Experimental Studies on the 3D Macro- and Microphysics of Magnetic Reconnection
POSTER
Abstract
2D magnetic reconnection has been studied for many decades and considerable progress has been made, yet in real plasmas reconnection is fundamentally 3D in nature. Only recently has it become possible to simulate 3D reconnection, and some results have suggested that 3D does not strongly affect the basic properties of reconnection. In contrast, previous experiments have implied that 3D effects could be important even in a quasi-2D system. Here both the (1) macro- and (2) microphysics of 3D reconnection are experimentally studied in order to test the importance of 3D effects. Using fully simultaneous 3D measurements, it is shown that during highly driven reconnection the macroscopic structure of the current sheet can become strongly 3D despite a nearly 2D upstream. Results from new experiments with diagnostics designed to estimate the 3D reconnection rate will be discussed.
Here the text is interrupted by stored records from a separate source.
-- ==== Sys2Proof/Machine/Flt.lean ====
section
/-! DEFINITION. The commands of chapter 14: fault reports (R687 to R693), peer silence (R694), notices (R704 to R707), the
fault summary (R708 to R710), leaving the fault state (R711 to R718) and fault injection (R722, R723). -/

namespace Sys2Proof.Machine

/-! ### Units and their pages (R684, R685) -/

/-- The place of the port that a PORT unit names: a configured port's, else that of a DISABLED port which has the number (R181,
R685). -/
def Dev.unitPlace (s : Dev) (lp : Nat) : Option Nat :=
  match s.placeOf lp with
  | some p => some p
  | none => (List.range 512).find? fun p => s.logNum p == lp && s.portExists p

/-- The page whose PG_FAULT a unit's bits stand in, as (die, block, instance); `none` for a unit that does not exist. -/
def Dev.unitPage (s : Dev) (u : BitVec 32) : Option (Nat × Nat × Nat) :=
  let d := unitDie u
  let i := unitInst u
  let only := fun (ok : Bool) (x : Nat × Nat × Nat) => if ok && decide (d < 4) then some x else none
  match unitClass u with
  | 0x01 => only (decide (i < 128) && s.groupPresent (d * 16 + i / 8)) (d, 0x03, i / 8)
  | 0x02 => match s.unitPlace i with | some p => only (p / 128 == d) (d, 0x03, p / 8 % 16) | none => none
  | 0x03 => only (decide (i < 16) && s.groupPresent (d * 16 + i)) (d, 0x03, i)
  | 0x04 => only (decide (i < 512) && decide (i % 8 ≤ 4) && s.corePresent (d * 64 + i / 8)) (d, 0x09, i / 8)
  | 0x05 => only (decide (i < 64) && s.corePresent (d * 64 + i)) (d, 0x09, i)
  | 0x06 => only (decide (i < 8)) (d, 0x0A, i)
  | 0x07 => only (decide (i < 128)) (d, 0x0B, i / 32)
  | 0x08 => only (decide (i < 4)) (d, 0x0B, i)
  | 0x09 => only (decide (i ≤ 4) && i != d && s.linkState d i != 0) (d, 0x04, 0)
  | 0x0A => if s.pagePresent d (i / 65536) (i % 65536) then some (d, i / 65536, i % 65536) else none
  | _ => none

/-- A unit that exists and can be fenced (R685). -/
def Dev.fenceable (s : Dev) (u : BitVec 32) : Bool := unitClass u != 0x0A && (s.unitPage u).isSome

/-- The ports that a LANE, PORT or PORT_GROUP unit takes in, DISABLED ones too. -/
def Dev.unitPlaces (s : Dev) (u : BitVec 32) : List Nat :=
  let g := unitDie u * 16 + unitInst u / 8
  match unitClass u with
  | 0x01 => match s.logLane g (unitInst u % 8) with | some l => [s.portOfLane g l] | none => []
  | 0x02 => match s.unitPlace (unitInst u) with | some p => [p] | none => []
  | 0x03 =>
    let g := unitDie u * 16 + unitInst u
    (List.range (splitPorts (s.split g))).map (g * 8 + ·)
  | _ => []

/-- The configured ones of them. -/
def Dev.unitPorts (s : Dev) (u : BitVec 32) : List Nat := (s.unitPlaces u).filter fun p => s.portMode p != 0

/-! ### Device actions of single bits -/

/-- Bytes of the table entry at an offset of an SWC and of an SCH page (R292, R324). -/
def entrySize (blk off : Nat) : Nat :=
  if blk = 0x04 then (if 0x8000 ≤ off ∧ off < 0xE000 then 32 else 4) else if off < 0x5000 then 2 else 8

/-- An entry reads as its reset value on a die until the next molt. -/
def Dev.damage (s : Dev) (d a n : Nat) : Dev := { s with damaged := s.damaged ++ [(d, a, n)] }

/-- A packet in the packet buffer of die `d` is discarded wherever it stands, with all its copies; one that is already leaving is
stomped: what is sent of it again ends with the complement of its CRC (R223, R288, R381). A confirmed contribution so discarded
counts as one that has not come. -/
def Dev.pktLost (s : Dev) (d a : Nat) : Dev :=
  let queued := s.ports.flatMap fun x => (x.2.queue.filter fun q => q.alloc == a && q.die == d).map fun q => (x.1, q)
  let isIt := fun (h : HeldPkt) => h.alloc == a && h.die == d
  let held := s.ports.any fun x => (x.2.flushHeld ++ x.2.held ++ x.2.early).any isIt
  let stomp := fun (f : SentFlit) =>
    match f.body with
    | .data pkt i _ => if f.alloc == a && f.die == d then { f with body := .data pkt i true } else f
    | _ => f
  let out := fun (x : Nat × Port) =>
    (x.1, { x.2 with queue := x.2.queue.filter fun q => !(q.alloc == a && q.die == d),
                     flushHeld := x.2.flushHeld.filter fun h => !isIt h, held := x.2.held.filter fun h => !isIt h,
                     early := x.2.early.filter fun h => !isIt h, unacked := x.2.unacked.map stomp })
  let s := { s with ports := s.ports.map out }
  let s := queued.foldl (fun t y => t.dropQueued y.1 y.2) s
  let ins := s.inputs.filter (·.alloc == a)
  let s := ins.foldl (fun t i => if i.passed then t else t.undo i (t.undoDie i)) s
  let strip := fun (c : Ctx) =>
    match c.passQ.find? (·.alloc == a) with
    | some i => ({ c with passQ := c.passQ.filter (·.alloc != a) } : Ctx).updSrc (i.src.getD (.slot 0)) fun y => { y with conf := false }
    | none => { c with route := c.route.map fun r => { r with contribs := r.contribs.filter (·.2.2 != a) } }
  let waits := held || !ins.isEmpty || s.parked.any (·.alloc == a)
    || s.ctxs.any fun c => c.passQ.any (·.alloc == a) || (match c.route with | some r => r.contribs.any (·.2.2 == a) | none => false)
  let s := { s with inputs := s.inputs.filter (·.alloc != a), parked := s.parked.filter (·.alloc != a), ctxs := s.ctxs.map strip }
  let s := if waits then s.release a else s
  (ins.filterMap (·.key)).foldl Dev.reopen s

/-- An uncorrectable packet-buffer error has met the packet that `n` numbers: by its arrival, or by its allocation (R288). -/
def Dev.bufLost (s : Dev) (d n : Nat) : Dev :=
  if s.allocs.any fun a => a.id == n && a.die == d then s.pktLost d n
  else
    let found := s.ports.flatMap fun x =>
      let q := (x.2.queue.filter fun q => q.id == n && q.die == d).map (·.alloc)
      let h := ((x.2.flushHeld ++ x.2.held ++ x.2.early).filter fun h => h.id == n && h.die == d).map (·.alloc)
      q ++ h
    match found with
    | a :: _ => s.pktLost d a
    | [] => s

/-- A link of the chain that holds a cell is damaged: the blocks beyond it become lost cells, which stay allocated and are charged
to no owner (R372, R373), and what lies on the chain is discarded or lost (R381). -/
def Dev.chainLost (s : Dev) (d r cell : Nat) : Dev :=
  match (s.allocsIn d r).find? fun a => a.blocks.any fun b => decide (b.2 ≤ cell) && decide (cell < b.2 + poolCells b.1) with
  | none => s
  | some a =>
    let kept := a.blocks.takeWhile fun b => !(decide (b.2 ≤ cell) && decide (cell < b.2 + poolCells b.1))
    let gone := a.blocks.drop (kept.length + 1)
    let n := natSum (gone.map fun b => poolCells b.1)
    let key := ownerKey d a.owner
    let rest : List Alloc := if gone.isEmpty then [] else [{ a with id := s.nextId, blocks := gone, esc := 0 }]
    let s : Dev := { s with lost := Map.put s.lost (d * 9 + r) (s.lostCells d r + n) 0,
                            uncharged := Map.put s.uncharged key (Map.get s.uncharged key 0 + n) 0, nextId := s.nextId + 1,
                            allocs := updWhere (·.id == a.id) (fun y => { y with blocks := a.blocks.take (kept.length + 1) }) s.allocs ++ rest }
    let s := s.touch d r
    if r = 0 then s.pktLost d a.id
    else
      match s.ctxs.find? fun c => c.place == .resident a.id || c.retain == some a.id with
      | some c => s.loseCtx c.key
      | none => s

/-- What the device does at a fault bit beyond its report and fence. `detail` says which packet, entry, cell, descriptor,
thread, spill unit or word the fault met. -/
def Dev.faultAction (s : Dev) (d blk inst bit : Nat) (detail : Nat) : Dev :=
  match blk, bit with
  | 0x04, 0 => s.count (swcPg d + 0x158)
  | 0x04, 1 => s.bufLost d detail
  | 0x04, 3 =>
    let n := entrySize 0x04 (detail % 65536)
    s.damage d (swcPg 0 + (detail % 65536 - detail % 65536 % n)) n
  | 0x05, 1 =>
    let n := entrySize 0x05 (detail % 65536)
    s.damage d (schPg (d * 16 + inst) + (detail % 65536 - detail % 65536 % n)) n
  | 0x06, 0 =>
    if s.tel.writing.getD d false then ((s.setWriting d false).count (telPg d + 0x120)).setSkipped d true else s
  | 0x06, 1 => { s with tel := { s.tel with mapLost := s.tel.mapLost.set d true } }
  | 0x07, 1 => s.chainLost d (detail / 2 ^ 28 % 9) (detail % 2 ^ 20)
  | 0x08, 1 =>
    let s := s.damage d (gtblKey (detail % 65536) 0) 64
    ((s.ctxs.filter fun c => c.die == d && c.key.group.toNat % 65536 == detail % 65536).map (·.key)).foldl Dev.loseCtx s
  | 0x09, 3 => s.updCore (d * 64 + inst) fun k => { k with descs := Map.erase k.descs (detail % 4096) }
  | 0x09, 5 =>
    let t := (d * 64 + inst) * 16 + detail % 16
    if (s.thread t).state = tsIdle ∨ (s.thread t).state = tsFaulted then s else s.faultThread t 6
  | 0x0A, 2 =>
    let hit := s.ctxs.filter fun c => c.die == d && (match c.place with | .spilled us => us.contains detail | _ => false)
    (hit.map (·.key)).foldl Dev.loseCtx s
  | 0x0C, 1 => s.setCollector d { s.collector d with entries := Map.erase (s.collector d).entries detail }
  | _, _ => s

/-- The UCLASS that a FENCED bit names. -/
def fencedClass (blk bit : Nat) : Nat :=
  match blk, bit with
  | 0x03, 0 => 1
  | 0x03, 1 => 2
  | 0x03, _ => 3
  | 0x04, _ => 9
  | 0x09, 6 => 4
  | 0x09, _ => 5
  | 0x0A, _ => 6
  | 0x0B, 2 => 7
  | _, _ => 8

/-- A unit raises a bit of its page, and the device takes its action (R686, R723). -/
def Dev.unitFault (s : Dev) (d blk inst bit : Nat) (u reporter : BitVec 32) (inj : Bool) (detail : Nat) : Dev :=
  match blk, bit with
  | 0x0A, 0 => (s.fault d blk inst bit u reporter inj).count (rmemPg (d * 8 + inst) + 0x108)
  | 0x0A, 1 => s.rmemUncorr (d * 8 + inst) (detail % 2 ^ 24) reporter inj
  | 0x0B, 0 => (s.fault d blk inst bit u reporter inj).count (hbmPg (d * 4 + inst) + 0x108)
  | 0x0B, 1 =>
    if unitClass u = 7 then s.hbmUncorrBy (burstAddr (d * 4 + inst) (unitInst u % 32) detail) reporter inj
    else s.fault d blk inst bit u reporter inj
  | _, _ => (s.fault d blk inst bit u reporter inj).faultAction d blk inst bit detail

/-- A unit of page (d, block, inst) reports a fault that names `unit`. -/
def faultReportEffect (d : AnyDie) (block inst : Byte) (bit : Fin 64) (unit reporter detail : BitVec 32) (s : Dev) : Dev :=
  let d := d.val; let blk := block.toNat; let i := inst.toNat
  match faultClass blk bit.val with
  | none => s
  | some cls =>
    if s.pagePresent d blk i = false ∨ (s.unitPage unit).isNone ∨ (s.unitPage reporter).isNone
        ∨ (cls = 2 ∧ unitClass unit ≠ fencedClass blk bit.val) then s
    else s.unitFault d blk i bit.val unit reporter false detail.toNat
def execFaultReport (d : AnyDie) (block inst : Byte) (bit : Fin 64) (unit reporter detail : BitVec 32) (s : State) :=
  run (faultReportEffect d block inst bit unit reporter detail) s

/-! ### Silence (R694) -/

/-- FLT_SILENCE_BEATS of a die (R726). -/
def Dev.silenceBeats (s : Dev) (d : Nat) : Nat :=
  let n := s.cfg (fltPg d + 0x1020) 15 0
  if 32 ≤ n ∧ n ≤ 512 then n else 256

/-- The peer of an ACTIVE Porone port has sent no intact flit for FLT_SILENCE_BEATS beats. -/
def peerSilenceEffect (p : PortNo) (s : Dev) : Dev :=
  let p := p.val
  if s.portState p ≠ 5 ∨ isPorone (s.portMode p) = false ∨ s.ticks < (s.port p).lastOk + s.silenceBeats (p / 128) then s
  else s.failPort p
def execPeerSilence (p : PortNo) (s : State) := run (peerSilenceEffect p) s

/-! ### Notices (R704 to R707) -/

/-- A MGMT packet of a collector (R706, R707, R709). -/
def Dev.faultMgmt (s : Dev) (d : Nat) (payload : List Byte) : Packet :=
  mkPkt ptMgmt (s.cfg (fltPg d + 0x1030) 63 0) s.own 0 (s.cfg (fltPg d + 0x1028) 7 4) 7 7 payload

/-- Deliver a notice in the ways that FLT_NOTICE_CTRL enables. -/
def Dev.deliverNotice (s : Dev) (d : Nat) (e : FEntry) : Dev :=
  let s := s.count (fltPg d + 0x128)
  let ctrl := s.cfg (fltPg d + 0x1028) 2 0
  let s := if bit ctrl 0 && !s.fatal then
      s.sendMgmt d (s.faultMgmt d ([1] ++ List.replicate 7 0 ++ leBytes 4 s.own ++ List.replicate 4 0 ++ e.bytes))
    else s
  if bit ctrl 1 then
    if e.cls ≤ 1 then s.setLv (fltPg d + 0x218) 0 0 1 else if e.cls = 2 then s.setLv (fltPg d + 0x218) 1 1 1 else s
  else s

/-- The entry of a unit in a die's collector. -/
def Dev.entryAt (s : Dev) (d : Nat) (u : BitVec 32) : Option FEntry :=
  if collectorOf (unitDie u) = d then (s.collector d).entry u else none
With regards to (2), the 3D microphysics, new diagnostics capable of measuring fluctuations at frequencies up to the electron cyclotron frequency (300 MHz) have been developed and have identified the presence of very high frequency waves (100 MHz) during asymmetric reconnection, localized to the low-density side. The detailed properties of these waves including the measured dispersion relation will be discussed.